Problem description
Check each line of the entries below for the string "execRefusalScan"; copy every line where it appears.
++++ Provided entries
-- ==== Sys2Proof/Laws/FramesStart.lean ====
section
/-! SUPPORT. The parts of the state that the functions of Machine/Start.lean may write. -/

namespace Sys2Proof.Machine

variable {κ : Nat} {s₀ : State}

theorem setCls_keeps {c : Nat} {f : Cls → Cls} {s : State} (hm : 262144 &&& κ = 262144)  (hs : (Keeps κ s₀) s) : (Keeps κ s₀) (setCls c f s) := by
  unfold setCls
  repeat' first
    | with_reducible assumption
    | with_reducible intro _
    | split
    | (dsimp only)
    | with_reducible refine upd_classes hm ?_

theorem pickQueue_keeps {s : State} (hm : 72089672 &&& κ = 72089672)  (hs : (Keeps κ s₀) s) : OptPairInv (Keeps κ s₀) (pickQueue s) := by
  have u0 : 524288 &&& κ = 524288 := sub_mask (by decide) hm
  have u1 : 262144 &&& κ = 262144 := sub_mask (by decide) hm
  unfold pickQueue
  repeat' first
    | with_reducible assumption
    | with_reducible intro _
    | with_reducible apply optpSome_inv
    | with_reducible exact optpNone_inv
    | split
    | with_reducible refine inv_foldl ?_ ?_
    | with_reducible refine setCls_keeps u1 ?_
    | (dsimp only)
    | with_reducible refine upd_lastUrg u0 ?_

theorem countRefusal_keeps {reason : Nat} {s : State} (hm : 64 &&& κ = 64)  (hs : (Keeps κ s₀) s) : (Keeps κ s₀) (countRefusal reason s) := by
  unfold countRefusal
  repeat' first
    | with_reducible assumption
    | with_reducible intro _
    | split
    | with_reducible refine bumpSat_keeps hm ?_

theorem refuse_keeps {c : Nat} {reason : Nat} {s : State} (hm : 13196354134080 &&& κ = 13196354134080)  (hs : (Keeps κ s₀) s) : (Keeps κ s₀) (refuse c reason s) := by
  have u0 : 13196354134016 &&& κ = 13196354134016 := sub_mask (by decide) hm
  have u1 : 64 &&& κ = 64 := sub_mask (by decide) hm
  unfold refuse
  repeat' first
    | with_reducible assumption
    | with_reducible intro _
    | split
    | with_reducible refine finish_keeps u0 ?_
    | with_reducible refine countRefusal_keeps u1 ?_

theorem chargeLedgers_keeps {cs : List (Nat × Rat)} {s : State} (hm : 1048576 &&& κ = 1048576)  (hs : (Keeps κ s₀) s) : (Keeps κ s₀) (chargeLedgers cs s) := by
  unfold chargeLedgers
  repeat' first
    | with_reducible assumption
    | with_reducible intro _
    | split
    | with_reducible refine inv_foldl ?_ ?_
    | with_reducible refine snd_foldl ?_ ?_
    | (dsimp only)
    | with_reducible refine upd_ledgers hm ?_

theorem begin__keeps {x : Cmd} {home : Nat} {bounded : Bool} {charges : List (Nat × Rat)} {pres : Rat} {planned : Nat} {s : State} (hm : 1056768 &&& κ = 1056768)  (hs : (Keeps κ s₀) s) : (Keeps κ s₀) (begin_ x home bounded charges pres planned s) := by
  have u0 : 8192 &&& κ = 8192 := sub_mask (by decide) hm
  have u1 : 1048576 &&& κ = 1048576 := sub_mask (by decide) hm
  unfold begin_
  repeat' first
    | with_reducible assumption
    | with_reducible intro _
    | with_reducible refine inv_ite ?_ ?_
    | split
    | with_reducible refine cmdMod_keeps u0 ?_
    | with_reducible refine noteStage_keeps u0 ?_
    | with_reducible refine chargeLedgers_keeps u1 ?_

theorem waitResources_keeps {x : Cmd} {home : Nat} {bounded : Bool} {s : State} (hm : 8192 &&& κ = 8192)  (hs : (Keeps κ s₀) s) : (Keeps κ s₀) (waitResources x home bounded s) := by
  unfold waitResources
  repeat' first
    | with_reducible assumption
    | with_reducible intro _
    | split
    | with_reducible refine cmdMod_keeps hm ?_

theorem takeUnits_keeps {x : Cmd} {s : State} (hm : 26388283269192 &&& κ = 26388283269192)  (hs : (Keeps κ s₀) s) : (Keeps κ s₀) (takeUnits x s) := by
  have u0 : 26388279066624 &&& κ = 26388279066624 := sub_mask (by decide) hm
  have u1 : 8192 &&& κ = 8192 := sub_mask (by decide) hm
  unfold takeUnits
  repeat' first
    | with_reducible assumption
    | with_reducible intro _
    | split
    | with_reducible refine cmdMod_keeps u1 ?_
    | (dsimp only)
    | with_reducible refine upd_contexts_nextLead u0 ?_

theorem countSpillWait_keeps {x : Cmd} {s : State} (hm : 4194376 &&& κ = 4194376)  (hs : (Keeps κ s₀) s) : (Keeps κ s₀) (countSpillWait x s) := by
  have u0 : 64 &&& κ = 64 := sub_mask (by decide) hm
  unfold countSpillWait
  repeat' first
    | with_reducible assumption
    | with_reducible intro _
    | with_reducible refine inv_ite ?_ ?_
    | split
    | with_reducible refine inv_foldl ?_ ?_
    | with_reducible refine bumpSat_keeps u0 ?_

theorem startGo_keeps {x : Cmd} {home : Nat} {bounded : Bool} {s : State} (hm : 30788545421512 &&& κ = 30788545421512)  (hs : (Keeps κ s₀) s) : (Keeps κ s₀) (startGo x home bounded s) := by
  have u0 : 64 &&& κ = 64 := sub_mask (by decide) hm
  have u1 : 13196354134208 &&& κ = 13196354134208 := sub_mask (by decide) hm
  have u2 : 67108864 &&& κ = 67108864 := sub_mask (by decide) hm
  have u3 : 13196354134080 &&& κ = 13196354134080 := sub_mask (by decide) hm
  have u4 : 1056768 &&& κ = 1056768 := sub_mask (by decide) hm
  have u5 : 8192 &&& κ = 8192 := sub_mask (by decide) hm
  have u6 : 26388283269192 &&& κ = 26388283269192 := sub_mask (by decide) hm
  have u7 : 4194376 &&& κ = 4194376 := sub_mask (by decide) hm
  unfold startGo
  repeat' first
    | with_reducible assumption
    | with_reducible intro _
    | with_reducible refine inv_ite ?_ ?_
    | split
    | with_reducible refine inv_foldl ?_ ?_
    | with_reducible refine bumpSat_keeps u0 ?_
    | with_reducible refine bumpWrap_keeps u0 ?_
    | with_reducible refine failCmd_keeps u1 ?_
    | with_reducible refine reserveAll_keeps u2 ?_
    | with_reducible refine notePeak_keeps u0 ?_
    | with_reducible refine refuse_keeps u3 ?_
    | with_reducible refine begin__keeps u4 ?_
    | with_reducible refine waitResources_keeps u5 ?_
    | with_reducible refine takeUnits_keeps u6 ?_
    | with_reducible refine countSpillWait_keeps u7 ?_
    | refine opt_some (by with_reducible assumption) ?_
    | (dsimp only)

theorem startCmd_keeps {x : Cmd} {home : Nat} {s : State} (hm : 30788545421512 &&& κ = 30788545421512)  (hs : (Keeps κ s₀) s) : (Keeps κ s₀) (startCmd x home s) := by
  have u0 : 8192 &&& κ = 8192 := sub_mask (by decide) hm
  have u1 : 13196354134016 &&& κ = 13196354134016 := sub_mask (by decide) hm
  have u2 : 13196354134208 &&& κ = 13196354134208 := sub_mask (by decide) hm
  have u3 : 13196354134080 &&& κ = 13196354134080 := sub_mask (by decide) hm
  unfold startCmd
  repeat' first
    | with_reducible assumption
    | with_reducible intro _
    | with_reducible refine inv_ite ?_ ?_
    | split
    | with_reducible refine cmdPut_keeps u0 ?_
    | with_reducible refine finish_keeps u1 ?_
    | with_reducible refine failCmd_keeps u2 ?_
    | with_reducible refine failField_keeps u2 ?_
    | with_reducible refine refuse_keeps u3 ?_
    | with_reducible refine startGo_keeps hm ?_
    | (dsimp only)

theorem startDecision_keeps {home : Nat} {s : State} (hm : 30788548305096 &&& κ = 30788548305096)  (hs : (Keeps κ s₀) s) : (Keeps κ s₀) (startDecision home s) := by
  have u0 : 64 &&& κ = 64 := sub_mask (by decide) hm
  have u1 : 2097152 &&& κ = 2097152 := sub_mask (by decide) hm
  have u2 : 72089672 &&& κ = 72089672 := sub_mask (by decide) hm
  have u3 : 30788545421512 &&& κ = 30788545421512 := sub_mask (by decide) hm
  unfold startDecision
  repeat' first
    | with_reducible assumption
    | with_reducible intro _
    | with_reducible refine inv_ite ?_ ?_
    | split
    | with_reducible refine bumpWrap_keeps u0 ?_
    | with_reducible refine domMod_keeps u1 ?_
    | with_reducible refine pickQueue_keeps u2 ?_
    | with_reducible refine startCmd_keeps u3 ?_
    | refine optp_some (by with_reducible assumption) ?_

theorem execStartDecision_keeps {home : Nat} {s : State} (hm : 30788548437208 &&& κ = 30788548437208)  (hs : (Keeps κ s₀) s) : OutInv (Keeps κ s₀) (execStartDecision home s) := by
  have u0 : 4326616 &&& κ = 4326616 := sub_mask (by decide) hm
  have u1 : 30788548305096 &&& κ = 30788548305096 := sub_mask (by decide) hm
  unfold execStartDecision
  repeat' first
    | with_reducible assumption
    | with_reducible intro _
    | with_reducible apply out_next
    | split
    | with_reducible refine drainAll_keeps u0 ?_
    | with_reducible refine startDecision_keeps u1 ?_

theorem tokenFill_keeps {d : Nat} {s : State} (hm : 2097152 &&& κ = 2097152)  (hs : (Keeps κ s₀) s) : (Keeps κ s₀) (tokenFill d s) := by
  unfold tokenFill
  repeat' first
    | with_reducible assumption
    | with_reducible intro _
    | with_reducible refine inv_ite ?_ ?_
    | split
    | with_reducible refine domMod_keeps hm ?_

theorem execUrgTokenBucketFill_keeps {dom : Nat} {s : State} (hm : 2097152 &&& κ = 2097152)  (hs : (Keeps κ s₀) s) : OutInv (Keeps κ s₀) (execUrgTokenBucketFill dom s) := by
  unfold execUrgTokenBucketFill
  repeat' first
    | with_reducible assumption
    | with_reducible intro _
    | with_reducible apply out_next
    | split
    | with_reducible refine tokenFill_keeps hm ?_

theorem refusalScan_keeps {s : State} (hm : 13196358328392 &&& κ = 13196358328392)  (hs : (Keeps κ s₀) s) : (Keeps κ s₀) (refusalScan s) := by
  have u0 : 13196354134080 &&& κ = 13196354134080 := sub_mask (by decide) hm
  unfold refusalScan
  repeat' first
    | with_reducible assumption
    | with_reducible intro _
    | split
    | with_reducible refine inv_foldl ?_ ?_
    | with_reducible refine refuse_keeps u0 ?_

theorem execRefusalScan_keeps {s : State} (hm : 13196358328392 &&& κ = 13196358328392)  (hs : (Keeps κ s₀) s) : OutInv (Keeps κ s₀) (execRefusalScan s) := by
  unfold execRefusalScan
  repeat' first
    | with_reducible assumption
    | with_reducible intro _
    | with_reducible apply out_next
    | split
    | with_reducible refine refusalScan_keeps hm ?_

end Sys2Proof.Machine
end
++++++++
Result of the exercise
theorem execRefusalScan_keeps {s : State} (hm : 13196358328392 &&& κ = 13196358328392)  (hs : (Keeps κ s₀) s) : OutInv (Keeps κ s₀) (execRefusalScan s) := by
  unfold execRefusalScan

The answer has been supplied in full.